What needs to be done:
The answer must be a bare number: the count of lines below that contain "latchClear".

--------------------------------

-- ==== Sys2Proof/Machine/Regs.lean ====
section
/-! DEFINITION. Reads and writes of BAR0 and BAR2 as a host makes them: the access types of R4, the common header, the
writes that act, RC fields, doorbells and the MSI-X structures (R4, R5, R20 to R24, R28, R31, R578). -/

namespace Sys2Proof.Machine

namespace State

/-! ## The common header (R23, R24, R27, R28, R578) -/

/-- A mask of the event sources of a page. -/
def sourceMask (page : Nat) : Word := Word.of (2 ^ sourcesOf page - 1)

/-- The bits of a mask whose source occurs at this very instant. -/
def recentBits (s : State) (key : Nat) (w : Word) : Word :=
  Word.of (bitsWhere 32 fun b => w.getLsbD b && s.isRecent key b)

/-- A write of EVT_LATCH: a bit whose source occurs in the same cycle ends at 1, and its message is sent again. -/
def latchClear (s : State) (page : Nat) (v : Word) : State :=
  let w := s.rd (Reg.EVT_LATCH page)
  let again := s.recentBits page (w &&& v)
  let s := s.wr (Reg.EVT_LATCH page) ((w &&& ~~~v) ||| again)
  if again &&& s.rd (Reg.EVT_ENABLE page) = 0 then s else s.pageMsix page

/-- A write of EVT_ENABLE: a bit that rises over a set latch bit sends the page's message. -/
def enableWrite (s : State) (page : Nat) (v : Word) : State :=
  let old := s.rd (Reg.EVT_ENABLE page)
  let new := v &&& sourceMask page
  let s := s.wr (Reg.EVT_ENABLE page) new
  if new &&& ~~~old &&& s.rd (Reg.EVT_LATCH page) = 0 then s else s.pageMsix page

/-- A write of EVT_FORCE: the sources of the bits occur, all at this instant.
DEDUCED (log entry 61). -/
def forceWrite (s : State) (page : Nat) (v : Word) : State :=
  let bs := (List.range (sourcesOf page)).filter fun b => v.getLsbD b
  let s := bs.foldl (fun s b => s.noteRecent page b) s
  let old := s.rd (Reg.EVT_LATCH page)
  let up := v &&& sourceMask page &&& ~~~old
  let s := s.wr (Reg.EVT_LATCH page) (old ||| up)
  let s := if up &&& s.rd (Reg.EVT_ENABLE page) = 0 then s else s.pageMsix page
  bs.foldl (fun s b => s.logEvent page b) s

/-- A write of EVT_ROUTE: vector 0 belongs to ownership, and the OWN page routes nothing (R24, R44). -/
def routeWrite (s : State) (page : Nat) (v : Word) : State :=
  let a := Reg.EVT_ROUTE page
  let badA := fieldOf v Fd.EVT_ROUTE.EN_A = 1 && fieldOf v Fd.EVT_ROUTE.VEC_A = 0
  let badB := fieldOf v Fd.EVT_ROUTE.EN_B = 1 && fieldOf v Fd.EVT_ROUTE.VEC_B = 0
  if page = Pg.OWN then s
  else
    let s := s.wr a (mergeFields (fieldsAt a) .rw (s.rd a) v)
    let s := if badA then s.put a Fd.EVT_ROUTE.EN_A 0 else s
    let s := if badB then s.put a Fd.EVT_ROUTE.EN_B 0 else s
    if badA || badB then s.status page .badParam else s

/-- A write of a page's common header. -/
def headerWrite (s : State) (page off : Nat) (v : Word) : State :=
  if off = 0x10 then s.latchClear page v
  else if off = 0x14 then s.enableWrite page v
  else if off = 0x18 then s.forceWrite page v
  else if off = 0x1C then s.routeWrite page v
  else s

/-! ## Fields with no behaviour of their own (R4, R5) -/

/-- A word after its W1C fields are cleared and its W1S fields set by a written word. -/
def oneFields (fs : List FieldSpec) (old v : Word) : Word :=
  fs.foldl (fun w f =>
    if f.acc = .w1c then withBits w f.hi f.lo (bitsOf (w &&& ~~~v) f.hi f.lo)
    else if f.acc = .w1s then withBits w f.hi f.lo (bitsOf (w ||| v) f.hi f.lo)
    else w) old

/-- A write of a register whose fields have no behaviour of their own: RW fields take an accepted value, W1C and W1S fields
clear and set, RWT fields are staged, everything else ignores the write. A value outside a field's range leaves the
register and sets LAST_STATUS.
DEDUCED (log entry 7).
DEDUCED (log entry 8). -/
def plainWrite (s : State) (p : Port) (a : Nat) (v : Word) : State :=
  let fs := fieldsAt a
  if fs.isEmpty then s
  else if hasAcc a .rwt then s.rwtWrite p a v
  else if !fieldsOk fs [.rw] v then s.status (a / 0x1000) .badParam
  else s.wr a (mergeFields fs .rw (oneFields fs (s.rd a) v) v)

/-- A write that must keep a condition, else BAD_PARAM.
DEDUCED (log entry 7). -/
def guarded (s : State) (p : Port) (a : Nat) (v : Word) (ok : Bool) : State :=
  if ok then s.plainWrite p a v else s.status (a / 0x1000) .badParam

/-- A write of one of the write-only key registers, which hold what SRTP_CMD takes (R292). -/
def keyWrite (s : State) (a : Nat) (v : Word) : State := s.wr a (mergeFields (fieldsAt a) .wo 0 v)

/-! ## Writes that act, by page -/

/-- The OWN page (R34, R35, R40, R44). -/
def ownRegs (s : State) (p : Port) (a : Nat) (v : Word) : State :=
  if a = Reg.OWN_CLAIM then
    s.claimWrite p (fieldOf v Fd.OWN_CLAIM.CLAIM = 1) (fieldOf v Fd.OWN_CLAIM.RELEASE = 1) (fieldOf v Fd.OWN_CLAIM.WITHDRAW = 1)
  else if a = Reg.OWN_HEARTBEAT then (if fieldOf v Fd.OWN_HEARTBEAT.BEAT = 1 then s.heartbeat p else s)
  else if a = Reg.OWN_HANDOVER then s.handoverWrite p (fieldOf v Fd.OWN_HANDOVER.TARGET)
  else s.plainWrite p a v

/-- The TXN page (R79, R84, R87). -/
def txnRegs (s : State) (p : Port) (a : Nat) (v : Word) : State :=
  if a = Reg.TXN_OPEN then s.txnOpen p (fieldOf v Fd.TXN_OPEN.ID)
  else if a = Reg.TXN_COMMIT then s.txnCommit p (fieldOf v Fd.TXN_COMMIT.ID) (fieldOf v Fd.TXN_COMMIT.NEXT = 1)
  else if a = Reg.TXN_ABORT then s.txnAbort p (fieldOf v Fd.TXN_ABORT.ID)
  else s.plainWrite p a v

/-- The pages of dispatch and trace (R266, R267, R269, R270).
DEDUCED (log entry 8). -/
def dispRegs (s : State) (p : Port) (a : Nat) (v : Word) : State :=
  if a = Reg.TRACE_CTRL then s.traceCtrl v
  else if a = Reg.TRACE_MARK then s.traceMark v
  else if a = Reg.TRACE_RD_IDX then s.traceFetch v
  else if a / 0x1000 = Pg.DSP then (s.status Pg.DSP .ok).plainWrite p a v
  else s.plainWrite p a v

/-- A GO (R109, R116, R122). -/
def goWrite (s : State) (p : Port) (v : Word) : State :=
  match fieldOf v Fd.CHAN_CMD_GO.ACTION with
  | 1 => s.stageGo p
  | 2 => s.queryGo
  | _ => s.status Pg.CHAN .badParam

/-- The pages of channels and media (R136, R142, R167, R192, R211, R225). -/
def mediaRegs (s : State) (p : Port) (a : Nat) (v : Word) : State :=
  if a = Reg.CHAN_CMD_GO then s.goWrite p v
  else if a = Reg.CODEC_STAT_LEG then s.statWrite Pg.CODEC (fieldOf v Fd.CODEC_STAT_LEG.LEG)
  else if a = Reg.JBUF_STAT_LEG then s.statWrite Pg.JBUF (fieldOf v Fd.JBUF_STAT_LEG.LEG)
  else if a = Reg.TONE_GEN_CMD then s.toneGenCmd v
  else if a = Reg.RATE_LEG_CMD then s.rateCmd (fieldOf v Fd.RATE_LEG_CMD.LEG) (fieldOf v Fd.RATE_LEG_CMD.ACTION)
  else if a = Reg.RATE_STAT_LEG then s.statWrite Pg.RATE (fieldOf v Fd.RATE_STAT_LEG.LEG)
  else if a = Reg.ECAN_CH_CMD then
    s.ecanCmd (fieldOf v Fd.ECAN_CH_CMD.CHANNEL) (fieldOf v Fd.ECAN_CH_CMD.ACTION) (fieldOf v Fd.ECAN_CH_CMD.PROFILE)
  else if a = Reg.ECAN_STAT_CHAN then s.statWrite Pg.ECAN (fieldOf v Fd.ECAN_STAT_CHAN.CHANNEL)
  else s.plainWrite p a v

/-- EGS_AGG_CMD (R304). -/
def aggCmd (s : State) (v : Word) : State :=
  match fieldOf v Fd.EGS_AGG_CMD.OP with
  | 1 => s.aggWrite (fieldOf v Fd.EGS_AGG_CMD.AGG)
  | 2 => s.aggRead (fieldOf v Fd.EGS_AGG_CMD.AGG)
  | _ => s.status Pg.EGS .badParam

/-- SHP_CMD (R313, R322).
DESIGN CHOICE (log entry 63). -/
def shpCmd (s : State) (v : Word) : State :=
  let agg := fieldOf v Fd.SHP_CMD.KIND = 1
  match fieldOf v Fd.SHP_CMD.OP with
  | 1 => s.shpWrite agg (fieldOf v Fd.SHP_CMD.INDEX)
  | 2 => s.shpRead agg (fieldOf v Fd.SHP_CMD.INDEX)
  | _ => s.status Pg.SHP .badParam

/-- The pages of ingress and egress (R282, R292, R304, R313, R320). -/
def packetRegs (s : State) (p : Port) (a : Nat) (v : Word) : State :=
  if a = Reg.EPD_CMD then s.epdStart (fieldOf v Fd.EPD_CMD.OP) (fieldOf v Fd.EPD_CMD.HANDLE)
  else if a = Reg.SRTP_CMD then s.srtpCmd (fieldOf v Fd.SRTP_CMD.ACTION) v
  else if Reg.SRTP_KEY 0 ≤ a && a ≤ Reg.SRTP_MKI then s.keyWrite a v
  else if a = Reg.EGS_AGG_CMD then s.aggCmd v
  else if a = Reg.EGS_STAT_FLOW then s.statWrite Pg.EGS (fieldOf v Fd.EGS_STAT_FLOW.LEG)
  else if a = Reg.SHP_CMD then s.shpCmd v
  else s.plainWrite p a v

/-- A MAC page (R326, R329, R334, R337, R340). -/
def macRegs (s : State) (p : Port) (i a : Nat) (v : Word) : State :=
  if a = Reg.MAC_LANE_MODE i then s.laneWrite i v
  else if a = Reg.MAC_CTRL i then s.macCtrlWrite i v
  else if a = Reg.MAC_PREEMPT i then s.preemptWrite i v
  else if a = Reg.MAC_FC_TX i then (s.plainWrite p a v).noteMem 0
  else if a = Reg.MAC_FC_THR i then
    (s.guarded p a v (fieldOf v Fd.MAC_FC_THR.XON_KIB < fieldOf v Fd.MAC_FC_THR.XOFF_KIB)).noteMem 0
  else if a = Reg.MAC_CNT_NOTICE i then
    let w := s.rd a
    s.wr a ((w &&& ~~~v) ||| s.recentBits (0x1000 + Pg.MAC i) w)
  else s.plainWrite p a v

--------------------------------

Worked solution:
2